Saved entries
· · · · ·

-- ==== Sys2Proof/Laws/Charge.lean ====
section
/-! SUPPORT. The state after the charge of an instruction. -/
namespace Sys2Proof.Machine

@[simp] theorem charged_clusters (i : Instr) (s : State) (c : Ctx) : (charged i s c).clusters = s.clusters := rfl
@[simp] theorem charged_mem (i : Instr) (s : State) (c : Ctx) : (charged i s c).mem = s.mem := rfl
@[simp] theorem charged_knows (i : Instr) (s : State) (c : Ctx) : (charged i s c).knows = s.knows := rfl
@[simp] theorem charged_meddled (i : Instr) (s : State) (c : Ctx) : (charged i s c).meddled = s.meddled := rfl
@[simp] theorem charged_image (i : Instr) (s : State) (c : Ctx) : (charged i s c).image = s.image := rfl
@[simp] theorem charged_signed (i : Instr) (s : State) (c : Ctx) : (charged i s c).signed = s.signed := rfl
@[simp] theorem charged_shoots (i : Instr) (s : State) (c : Ctx) : (charged i s c).shoots = s.shoots := rfl
@[simp] theorem charged_portQ (i : Instr) (s : State) (c : Ctx) : (charged i s c).portQ = s.portQ := rfl
@[simp] theorem charged_poison (i : Instr) (s : State) (c : Ctx) : (charged i s c).poison = s.poison := rfl
@[simp] theorem charged_latent (i : Instr) (s : State) (c : Ctx) : (charged i s c).latent = s.latent := rfl
@[simp] theorem charged_l1 (i : Instr) (s : State) (c : Ctx) : (charged i s c).l1 = s.l1 := rfl
@[simp] theorem charged_correct (i : Instr) (s : State) (c : Ctx) : (charged i s c).correct = s.correct := rfl
@[simp] theorem charged_logged (i : Instr) (s : State) (c : Ctx) : (charged i s c).logged = s.logged := rfl
@[simp] theorem charged_time (i : Instr) (s : State) (c : Ctx) : (charged i s c).time = s.time := rfl
@[simp] theorem charged_boot (i : Instr) (s : State) (c : Ctx) : (charged i s c).boot = s.boot := rfl
@[simp] theorem charged_ctxs (i : Instr) (s : State) (c : Ctx) : (charged i s c).ctxs = s.ctxs := rfl
@[simp] theorem charged_shardVer (i : Instr) (s : State) (c : Ctx) : (charged i s c).shardVer = s.shardVer := rfl
@[simp] theorem charged_launches (i : Instr) (s : State) (c : Ctx) : (charged i s c).launches = s.launches := rfl
@[simp] theorem charged_crews (i : Instr) (s : State) (c : Ctx) : (charged i s c).crews = s.crews := rfl
@[simp] theorem charged_nextCl (i : Instr) (s : State) (c : Ctx) : (charged i s c).nextCl = s.nextCl := rfl
@[simp] theorem charged_lists (i : Instr) (s : State) (c : Ctx) : (charged i s c).lists = s.lists := rfl
@[simp] theorem charged_saved (i : Instr) (s : State) (c : Ctx) : (charged i s c).saved = s.saved := rfl
@[simp] theorem charged_faults (i : Instr) (s : State) (c : Ctx) : (charged i s c).faults = s.faults := rfl
@[simp] theorem charged_nmcs (i : Instr) (s : State) (c : Ctx) : (charged i s c).nmcs = s.nmcs := rfl
@[simp] theorem charged_thrash (i : Instr) (s : State) (c : Ctx) : (charged i s c).thrash = s.thrash := rfl
@[simp] theorem charged_migCtl (i : Instr) (s : State) (c : Ctx) : (charged i s c).migCtl = s.migCtl := rfl
@[simp] theorem charged_rampset (i : Instr) (s : State) (c : Ctx) : (charged i s c).rampset = s.rampset := rfl
@[simp] theorem charged_rate (i : Instr) (s : State) (c : Ctx) : (charged i s c).rate = s.rate := rfl
@[simp] theorem charged_gov (i : Instr) (s : State) (c : Ctx) : (charged i s c).gov = s.gov := rfl
@[simp] theorem charged_bank (i : Instr) (s : State) (c : Ctx) : (charged i s c).bank = s.bank := rfl
@[simp] theorem charged_govAt (i : Instr) (s : State) (c : Ctx) : (charged i s c).govAt = s.govAt := rfl
@[simp] theorem charged_badLanes (i : Instr) (s : State) (c : Ctx) : (charged i s c).badLanes = s.badLanes := rfl
@[simp] theorem charged_remapped (i : Instr) (s : State) (c : Ctx) : (charged i s c).remapped = s.remapped := rfl
@[simp] theorem charged_migration (i : Instr) (s : State) (c : Ctx) : (charged i s c).migration = s.migration := rfl
@[simp] theorem charged_intents (i : Instr) (s : State) (c : Ctx) : (charged i s c).intents = s.intents := rfl
@[simp] theorem charged_feature0 (i : Instr) (s : State) (c : Ctx) : (charged i s c).feature0 = s.feature0 := rfl
@[simp] theorem charged_pkgId (i : Instr) (s : State) (c : Ctx) : (charged i s c).pkgId = s.pkgId := rfl
@[simp] theorem charged_tier (i : Instr) (s : State) (c : Ctx) : (charged i s c).tier = s.tier := rfl
@[simp] theorem charged_routes (i : Instr) (s : State) (c : Ctx) : (charged i s c).routes = s.routes := rfl
@[simp] theorem charged_groupRoutes (i : Instr) (s : State) (c : Ctx) : (charged i s c).groupRoutes = s.groupRoutes := rfl
@[simp] theorem charged_fabCtl (i : Instr) (s : State) (c : Ctx) : (charged i s c).fabCtl = s.fabCtl := rfl
@[simp] theorem charged_ports (i : Instr) (s : State) (c : Ctx) : (charged i s c).ports = s.ports := rfl
@[simp] theorem charged_remotes (i : Instr) (s : State) (c : Ctx) : (charged i s c).remotes = s.remotes := rfl
@[simp] theorem charged_outWrites (i : Instr) (s : State) (c : Ctx) : (charged i s c).outWrites = s.outWrites := rfl
@[simp] theorem charged_mcsts (i : Instr) (s : State) (c : Ctx) : (charged i s c).mcsts = s.mcsts := rfl
@[simp] theorem charged_notifies (i : Instr) (s : State) (c : Ctx) : (charged i s c).notifies = s.notifies := rfl
@[simp] theorem charged_groups (i : Instr) (s : State) (c : Ctx) : (charged i s c).groups = s.groups := rfl
@[simp] theorem charged_applying (i : Instr) (s : State) (c : Ctx) : (charged i s c).applying = s.applying := rfl
@[simp] theorem charged_control (i : Instr) (s : State) (c : Ctx) : (charged i s c).control = s.control := rfl
@[simp] theorem charged_outbox (i : Instr) (s : State) (c : Ctx) : (charged i s c).outbox = s.outbox := rfl
@[simp] theorem charged_nextId (i : Instr) (s : State) (c : Ctx) : (charged i s c).nextId = s.nextId := rfl
@[simp] theorem charged_free (i : Instr) (s : State) (c : Ctx) : (charged i s c).free = s.free := rfl
@[simp] theorem charged_agenda (i : Instr) (s : State) (c : Ctx) : (charged i s c).agenda = s.agenda := rfl
@[simp] theorem charged_sel (i : Instr) (s : State) (c : Ctx) : (charged i s c).sel = none := rfl

/-- What the context of a chosen path is made of. -/
theorem Chosen.parts {i : Instr} {s : State} {c : Ctx} (h : Chosen i s c) :
    trainAt s c.r.core c.r.slot = some c.t ∧ pathAt s c.r = some c.p ∧ fieldsOf i = some c.f ∧ specOf i = some c.sp ∧
    c.ty = tyInForce c.sp c.p.mode c.f ∧ c.len = lenOf c.f ∧
    c.act = (match c.p.unf with | some u => u | none => activeSet c.t c.p c.f) := by
  have hc := h.ctx
  unfold mkCtx at hc
  split at hc
  · rename_i t p f sp h1 h2 h3 h4
    simp only [Option.some.injEq] at hc
    rw [← hc]
    exact ⟨h1, h2, h3, h4, rfl, rfl, rfl⟩
  · simp at hc

/-- The train of a chosen path, and its path in the table in use. -/
theorem Chosen.train {i : Instr} {s : State} {c : Ctx} (h : Chosen i s c) :
    trainAt s c.r.core c.r.slot = some c.t := h.parts.1
theorem Chosen.path {i : Instr} {s : State} {c : Ctx} (h : Chosen i s c) : pathAt s c.r = some c.p := h.parts.2.1

/-- The state before a charge: nothing is selected, and what the issue waits for has performed. -/
def settled (s : State) (c : Ctx) : State :=
  settleWrites { s with sel := none } fun x => performsAfter c && x.paths.contains c.p.uid

/-- The order of the writes before a charge, which the charge leaves. -/
@[simp] theorem charged_past (i : Instr) (s : State) (c : Ctx) : (charged i s c).past = (settled s c).past := rfl
@[simp] theorem charged_point (i : Instr) (s : State) (c : Ctx) : (charged i s c).point = (settled s c).point := rfl

/-- The state once the core and its die have been charged. -/
def corePaid (i : Instr) (s : State) (c : Ctx) : State :=
  modDie (modCore (settled s c) c.r.core (chargeCore i c)) (dieOf c.r.core) fun d => { d with spent := d.spent + priceOf i c.ty }

/-- A charge is that of the core, then of the train, then of the path. -/
theorem charged_eq (i : Instr) (s : State) (c : Ctx) :
    charged i s c =
      let k := modTrain (corePaid i s c) c.r.core c.r.slot (chargeTrain i c (coreAt (corePaid i s c) c.r.core).cycle)
      modPath k c.r (chargePath i c (coreAt k c.r.core).cycle k.point) := rfl

/-- The cycle of a core is not changed by its charge. -/
theorem corePaid_cycle (i : Instr) (s : State) (c : Ctx) (n : Nat) : (coreAt (corePaid i s c) n).cycle = (coreAt s n).cycle := by
  unfold corePaid
  rw [coreAt_modDie, coreAt_modCore]
  split <;> rfl

/-- A core after the charge differs in what the charge changes: its tokens and pipes, and the issuing train. -/
theorem coreAt_charged (i : Instr) (s : State) (c : Ctx) (n : Nat) :
    ∃ l b v w pi sf ft hv is, coreAt (charged i s c) n = { coreAt s n with
      slots := l, balance := b, resv := v, txResv := w, pipes := pi, sfu := sf, ftab := ft, heavy := hv, issued := is } := by
  have h1 : ∃ l b v w pi sf ft hv is, coreAt (corePaid i s c) n = { coreAt s n with
      slots := l, balance := b, resv := v, txResv := w, pipes := pi, sfu := sf, ftab := ft, heavy := hv, issued := is } := by
    unfold corePaid
    rw [coreAt_modDie, coreAt_modCore]
    split
    · exact ⟨_, _, _, _, _, _, _, _, _, rfl⟩
    · exact ⟨_, _, _, _, _, _, _, _, _, rfl⟩
  obtain ⟨l, b, v, w, pi, sf, ft, hv, is, hk⟩ := h1
  rw [charged_eq]
  unfold modPath
  obtain ⟨l1, e1⟩ := coreAt_modTrain _ c.r.core c.r.slot n _
  obtain ⟨l2, e2⟩ := coreAt_modTrain (corePaid i s c) c.r.core c.r.slot n
    (chargeTrain i c (coreAt (corePaid i s c) c.r.core).cycle)
  refine ⟨l1, b, v, w, pi, sf, ft, hv, is, e1.trans ?_⟩
  rw [e2, hk]

@[simp] theorem coreAt_charged_tlb (i : Instr) (s : State) (c : Ctx) (n : Nat) :
    (coreAt (charged i s c) n).tlb = (coreAt s n).tlb := by
  obtain ⟨_, _, _, _, _, _, _, _, _, e⟩ := coreAt_charged i s c n
  rw [e]
@[simp] theorem coreAt_charged_wc (i : Instr) (s : State) (c : Ctx) (n : Nat) :
    (coreAt (charged i s c) n).wc = (coreAt s n).wc := by
  obtain ⟨_, _, _, _, _, _, _, _, _, e⟩ := coreAt_charged i s c n
  rw [e]
@[simp] theorem coreAt_charged_txns (i : Instr) (s : State) (c : Ctx) (n : Nat) :
    (coreAt (charged i s c) n).txns = (coreAt s n).txns := by
  obtain ⟨_, _, _, _, _, _, _, _, _, e⟩ := coreAt_charged i s c n
  rw [e]
@[simp] theorem coreAt_charged_cycle (i : Instr) (s : State) (c : Ctx) (n : Nat) :
    (coreAt (charged i s c) n).cycle = (coreAt s n).cycle := by
  obtain ⟨_, _, _, _, _, _, _, _, _, e⟩ := coreAt_charged i s c n
  rw [e]

/-- The train after the charge. -/
theorem trainAt_charged {i : Instr} {s : State} {c : Ctx} (h : Chosen i s c) :
    trainAt (charged i s c) c.r.core c.r.slot = some (withPaths (chargeTrain i c (coreAt s c.r.core).cycle c.t) c.r.handler
      (updAt (pathsOf c.t c.r.handler) c.r.entry
        (Option.map (chargePath i c (coreAt s c.r.core).cycle (settled s c).point)))) := by
  have h0 : trainAt (settled s c) c.r.core c.r.slot = some c.t := h.train
  have h2 : trainAt (corePaid i s c) c.r.core c.r.slot = some c.t := by
    unfold corePaid
    rw [trainAt_modDie]
    exact (trainAt_modCore _ _ _ _ (chargeCore i c) (fun _ => rfl)).trans h0
  have h3 := trainAt_modTrain h2 (chargeTrain i c (coreAt (corePaid i s c) c.r.core).cycle)
  rw [charged_eq]
  unfold modPath
  rw [trainAt_modTrain h3, corePaid_cycle]
  have hcyc : (coreAt (modTrain (corePaid i s c) c.r.core c.r.slot (chargeTrain i c (coreAt s c.r.core).cycle)) c.r.core).cycle =
      (coreAt s c.r.core).cycle := by
    obtain ⟨l, e⟩ := coreAt_modTrain (corePaid i s c) c.r.core c.r.slot c.r.core (chargeTrain i c (coreAt s c.r.core).cycle)
    rw [e]
    exact corePaid_cycle i s c c.r.core
  rw [hcyc]
  rfl

/-- The path after the charge. -/
theorem pathAt_charged {i : Instr} {s : State} {c : Ctx} (h : Chosen i s c) :
    pathAt (charged i s c) c.r = some (chargePath i c (coreAt s c.r.core).cycle (settled s c).point c.p) := by
  have hp := h.path
  unfold pathAt at hp ⊢
  rw [h.train] at hp
  rw [trainAt_charged h]
  have hh : c.r.handler = true → (chargeTrain i c (coreAt s c.r.core).cycle c.t).handler.isSome := by
    intro hb
    rw [hb] at hp
    show c.t.handler.isSome
    cases hx : c.t.handler with
    | none => simp [pathsOf, hx, nth] at hp
    | some x => rfl
  show nth none (pathsOf (withPaths (chargeTrain i c _ c.t) c.r.handler _) c.r.handler) c.r.entry = _
  rw [pathsOf_withPaths hh]
  have hl : c.r.entry < (pathsOf c.t c.r.handler).length := by
    by_contra hc
    have hp' : nth none (pathsOf c.t c.r.handler) c.r.entry = some c.p := hp
    rw [nth_eq, List.getElem?_eq_none (by omega)] at hp'
    simp at hp'
  rw [nth_updAt_self _ _ _ _ hl]
  have hp' : nth none (pathsOf c.t c.r.handler) c.r.entry = some c.p := hp
  rw [hp']
  rfl

end Sys2Proof.Machine
end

· · · · ·

> _Your objective_
Take the lines above from the one containing "s.remapped := rfl" to the one containing "s.applying := rfl" and retype them exactly, both ends included, with nothing added.

> _Output_
@[simp] theorem charged_remapped (i : Instr) (s : State) (c : Ctx) : (charged i s c).remapped = s.remapped := rfl
@[simp] theorem charged_migration (i : Instr) (s : State) (c : Ctx) : (charged i s c).migration = s.migration := rfl
@[simp] theorem charged_intents (i : Instr) (s : State) (c : Ctx) : (charged i s c).intents = s.intents := rfl
@[simp] theorem charged_feature0 (i : Instr) (s : State) (c : Ctx) : (charged i s c).feature0 = s.feature0 := rfl
@[simp] theorem charged_pkgId (i : Instr) (s : State) (c : Ctx) : (charged i s c).pkgId = s.pkgId := rfl
@[simp] theorem charged_tier (i : Instr) (s : State) (c : Ctx) : (charged i s c).tier = s.tier := rfl
@[simp] theorem charged_routes (i : Instr) (s : State) (c : Ctx) : (charged i s c).routes = s.routes := rfl
@[simp] theorem charged_groupRoutes (i : Instr) (s : State) (c : Ctx) : (charged i s c).groupRoutes = s.groupRoutes := rfl
@[simp] theorem charged_fabCtl (i : Instr) (s : State) (c : Ctx) : (charged i s c).fabCtl = s.fabCtl := rfl
@[simp] theorem charged_ports (i : Instr) (s : State) (c : Ctx) : (charged i s c).ports = s.ports := rfl
@[simp] theorem charged_remotes (i : Instr) (s : State) (c : Ctx) : (charged i s c).remotes = s.remotes := rfl
@[simp] theorem charged_outWrites (i : Instr) (s : State) (c : Ctx) : (charged i s c).outWrites = s.outWrites := rfl
@[simp] theorem charged_mcsts (i : Instr) (s : State) (c : Ctx) : (charged i s c).mcsts = s.mcsts := rfl
@[simp] theorem charged_notifies (i : Instr) (s : State) (c : Ctx) : (charged i s c).notifies = s.notifies := rfl
@[simp] theorem charged_groups (i : Instr) (s : State) (c : Ctx) : (charged i s c).groups = s.groups := rfl
@[simp] theorem charged_applying (i : Instr) (s : State) (c : Ctx) : (charged i s c).applying = s.applying := rfl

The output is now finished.